**Saved entries**
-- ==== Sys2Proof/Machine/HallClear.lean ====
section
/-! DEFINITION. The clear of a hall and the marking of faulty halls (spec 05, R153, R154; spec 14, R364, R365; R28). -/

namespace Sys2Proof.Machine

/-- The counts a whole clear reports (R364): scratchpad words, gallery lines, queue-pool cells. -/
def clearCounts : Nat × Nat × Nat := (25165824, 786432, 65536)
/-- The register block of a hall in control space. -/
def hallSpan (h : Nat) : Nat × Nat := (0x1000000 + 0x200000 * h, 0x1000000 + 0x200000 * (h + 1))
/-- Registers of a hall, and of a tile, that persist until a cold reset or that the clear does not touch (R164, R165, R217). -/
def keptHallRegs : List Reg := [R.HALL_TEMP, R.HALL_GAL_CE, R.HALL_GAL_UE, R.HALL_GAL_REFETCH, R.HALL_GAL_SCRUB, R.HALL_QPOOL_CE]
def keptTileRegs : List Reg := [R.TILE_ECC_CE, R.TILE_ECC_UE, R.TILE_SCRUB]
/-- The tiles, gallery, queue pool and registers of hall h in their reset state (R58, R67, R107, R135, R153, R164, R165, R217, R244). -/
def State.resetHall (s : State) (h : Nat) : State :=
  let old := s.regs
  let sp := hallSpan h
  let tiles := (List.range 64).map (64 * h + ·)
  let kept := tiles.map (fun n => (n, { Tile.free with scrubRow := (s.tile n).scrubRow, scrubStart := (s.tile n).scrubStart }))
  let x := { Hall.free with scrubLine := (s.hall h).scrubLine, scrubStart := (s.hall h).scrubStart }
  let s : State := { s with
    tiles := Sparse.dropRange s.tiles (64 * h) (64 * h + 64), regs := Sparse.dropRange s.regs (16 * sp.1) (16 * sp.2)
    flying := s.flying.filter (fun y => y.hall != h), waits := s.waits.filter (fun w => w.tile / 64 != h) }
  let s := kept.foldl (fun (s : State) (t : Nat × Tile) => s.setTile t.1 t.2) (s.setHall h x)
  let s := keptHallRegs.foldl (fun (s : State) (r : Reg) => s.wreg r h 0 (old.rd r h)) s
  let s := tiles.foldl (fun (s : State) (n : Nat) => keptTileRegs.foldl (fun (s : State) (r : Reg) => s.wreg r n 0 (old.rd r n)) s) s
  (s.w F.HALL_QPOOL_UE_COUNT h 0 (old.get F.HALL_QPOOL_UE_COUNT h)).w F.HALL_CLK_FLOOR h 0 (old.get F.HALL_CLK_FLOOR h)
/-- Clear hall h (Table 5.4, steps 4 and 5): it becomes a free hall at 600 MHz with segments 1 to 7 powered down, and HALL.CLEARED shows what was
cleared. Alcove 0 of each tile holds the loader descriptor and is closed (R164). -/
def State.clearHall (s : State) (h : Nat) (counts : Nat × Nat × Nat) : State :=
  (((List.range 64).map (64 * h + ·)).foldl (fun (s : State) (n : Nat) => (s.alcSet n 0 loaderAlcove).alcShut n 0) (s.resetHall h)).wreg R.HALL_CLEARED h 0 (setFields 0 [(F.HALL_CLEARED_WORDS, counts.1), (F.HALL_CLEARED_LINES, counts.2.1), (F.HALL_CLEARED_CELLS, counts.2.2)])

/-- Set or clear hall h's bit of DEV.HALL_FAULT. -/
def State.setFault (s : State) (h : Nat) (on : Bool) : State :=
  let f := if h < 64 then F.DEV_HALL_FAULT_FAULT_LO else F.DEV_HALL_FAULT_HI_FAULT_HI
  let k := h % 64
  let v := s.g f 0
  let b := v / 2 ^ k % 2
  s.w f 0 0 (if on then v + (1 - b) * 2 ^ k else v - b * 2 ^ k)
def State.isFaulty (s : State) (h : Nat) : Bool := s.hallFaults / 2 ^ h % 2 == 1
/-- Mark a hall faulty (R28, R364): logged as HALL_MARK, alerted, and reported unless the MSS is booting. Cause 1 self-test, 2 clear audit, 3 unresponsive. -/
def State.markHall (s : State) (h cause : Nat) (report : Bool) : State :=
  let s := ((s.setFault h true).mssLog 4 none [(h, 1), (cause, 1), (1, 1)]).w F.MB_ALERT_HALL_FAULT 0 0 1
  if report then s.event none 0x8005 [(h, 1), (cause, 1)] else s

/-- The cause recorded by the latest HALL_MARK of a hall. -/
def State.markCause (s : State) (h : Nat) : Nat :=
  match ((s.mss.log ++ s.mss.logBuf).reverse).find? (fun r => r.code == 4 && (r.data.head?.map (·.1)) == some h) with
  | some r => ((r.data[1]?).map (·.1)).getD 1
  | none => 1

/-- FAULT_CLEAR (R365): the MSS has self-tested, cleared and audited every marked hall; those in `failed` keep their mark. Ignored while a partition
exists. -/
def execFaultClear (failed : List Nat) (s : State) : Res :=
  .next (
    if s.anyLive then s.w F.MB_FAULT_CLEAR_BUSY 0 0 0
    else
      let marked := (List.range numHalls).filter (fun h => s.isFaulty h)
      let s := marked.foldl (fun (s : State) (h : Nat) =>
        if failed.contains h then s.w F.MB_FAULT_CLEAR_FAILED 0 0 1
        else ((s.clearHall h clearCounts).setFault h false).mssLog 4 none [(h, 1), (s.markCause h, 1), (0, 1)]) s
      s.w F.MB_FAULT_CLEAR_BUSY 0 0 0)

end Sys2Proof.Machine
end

---

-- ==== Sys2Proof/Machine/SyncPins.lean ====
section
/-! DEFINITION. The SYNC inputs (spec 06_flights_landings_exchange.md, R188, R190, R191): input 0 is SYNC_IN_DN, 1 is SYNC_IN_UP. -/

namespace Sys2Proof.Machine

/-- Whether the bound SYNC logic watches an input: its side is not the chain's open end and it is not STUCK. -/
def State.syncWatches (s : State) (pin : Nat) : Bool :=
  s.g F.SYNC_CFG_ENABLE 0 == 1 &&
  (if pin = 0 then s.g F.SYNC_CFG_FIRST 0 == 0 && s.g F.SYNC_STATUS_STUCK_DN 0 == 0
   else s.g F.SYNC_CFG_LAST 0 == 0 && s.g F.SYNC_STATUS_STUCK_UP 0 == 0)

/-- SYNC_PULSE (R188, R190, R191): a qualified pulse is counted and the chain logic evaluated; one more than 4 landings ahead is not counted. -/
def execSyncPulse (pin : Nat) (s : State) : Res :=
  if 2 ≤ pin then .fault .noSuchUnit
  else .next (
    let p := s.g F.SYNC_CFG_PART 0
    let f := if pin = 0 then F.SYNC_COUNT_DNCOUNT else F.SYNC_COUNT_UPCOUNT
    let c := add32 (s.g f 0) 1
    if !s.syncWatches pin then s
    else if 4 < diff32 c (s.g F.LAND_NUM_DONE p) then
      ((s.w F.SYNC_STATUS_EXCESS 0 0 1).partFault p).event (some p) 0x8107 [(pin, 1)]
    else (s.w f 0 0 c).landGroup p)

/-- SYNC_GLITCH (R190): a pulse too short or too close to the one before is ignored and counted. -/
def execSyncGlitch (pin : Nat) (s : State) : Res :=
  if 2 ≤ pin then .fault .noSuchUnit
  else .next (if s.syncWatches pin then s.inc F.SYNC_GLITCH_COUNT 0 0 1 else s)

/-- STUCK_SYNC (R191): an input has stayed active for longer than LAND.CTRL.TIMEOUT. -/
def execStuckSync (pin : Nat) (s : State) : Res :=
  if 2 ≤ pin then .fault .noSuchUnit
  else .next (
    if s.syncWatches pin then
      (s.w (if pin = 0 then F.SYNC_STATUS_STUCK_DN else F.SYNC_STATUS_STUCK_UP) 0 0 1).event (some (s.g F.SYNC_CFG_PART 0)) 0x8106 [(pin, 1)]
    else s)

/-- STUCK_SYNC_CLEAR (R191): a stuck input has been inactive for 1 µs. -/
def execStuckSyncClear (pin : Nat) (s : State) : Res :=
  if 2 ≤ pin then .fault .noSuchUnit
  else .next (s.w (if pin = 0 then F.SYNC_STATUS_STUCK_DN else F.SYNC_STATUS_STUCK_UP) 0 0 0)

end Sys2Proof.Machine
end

---

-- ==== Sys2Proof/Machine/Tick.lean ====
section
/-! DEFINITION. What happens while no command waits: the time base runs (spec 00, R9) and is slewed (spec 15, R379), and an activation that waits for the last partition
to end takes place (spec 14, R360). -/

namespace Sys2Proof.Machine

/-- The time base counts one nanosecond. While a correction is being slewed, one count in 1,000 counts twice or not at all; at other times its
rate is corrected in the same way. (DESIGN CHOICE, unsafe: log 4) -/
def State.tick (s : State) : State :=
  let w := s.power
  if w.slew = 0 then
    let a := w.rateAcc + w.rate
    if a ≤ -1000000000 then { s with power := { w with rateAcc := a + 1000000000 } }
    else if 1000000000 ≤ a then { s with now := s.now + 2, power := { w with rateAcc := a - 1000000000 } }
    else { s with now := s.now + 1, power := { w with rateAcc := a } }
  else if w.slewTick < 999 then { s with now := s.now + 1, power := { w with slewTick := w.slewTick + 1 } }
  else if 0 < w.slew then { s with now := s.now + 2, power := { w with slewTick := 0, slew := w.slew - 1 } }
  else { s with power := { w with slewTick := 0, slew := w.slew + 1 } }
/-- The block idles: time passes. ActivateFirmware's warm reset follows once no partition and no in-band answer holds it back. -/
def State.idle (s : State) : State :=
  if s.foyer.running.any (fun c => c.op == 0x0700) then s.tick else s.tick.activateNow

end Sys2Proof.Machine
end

**Problem details**
Whenever the string "their" occurs in a line of the entries above, copy that line.

**Solution to the exercise**
/-- The tiles, gallery, queue pool and registers of hall h in their reset state (R58, R67, R107, R135, R153, R164, R165, R217, R244). -/
/-- FAULT_CLEAR (R365): the MSS has self-tested, cleared and audited every marked hall; those in `failed` keep their mark. Ignored while a partition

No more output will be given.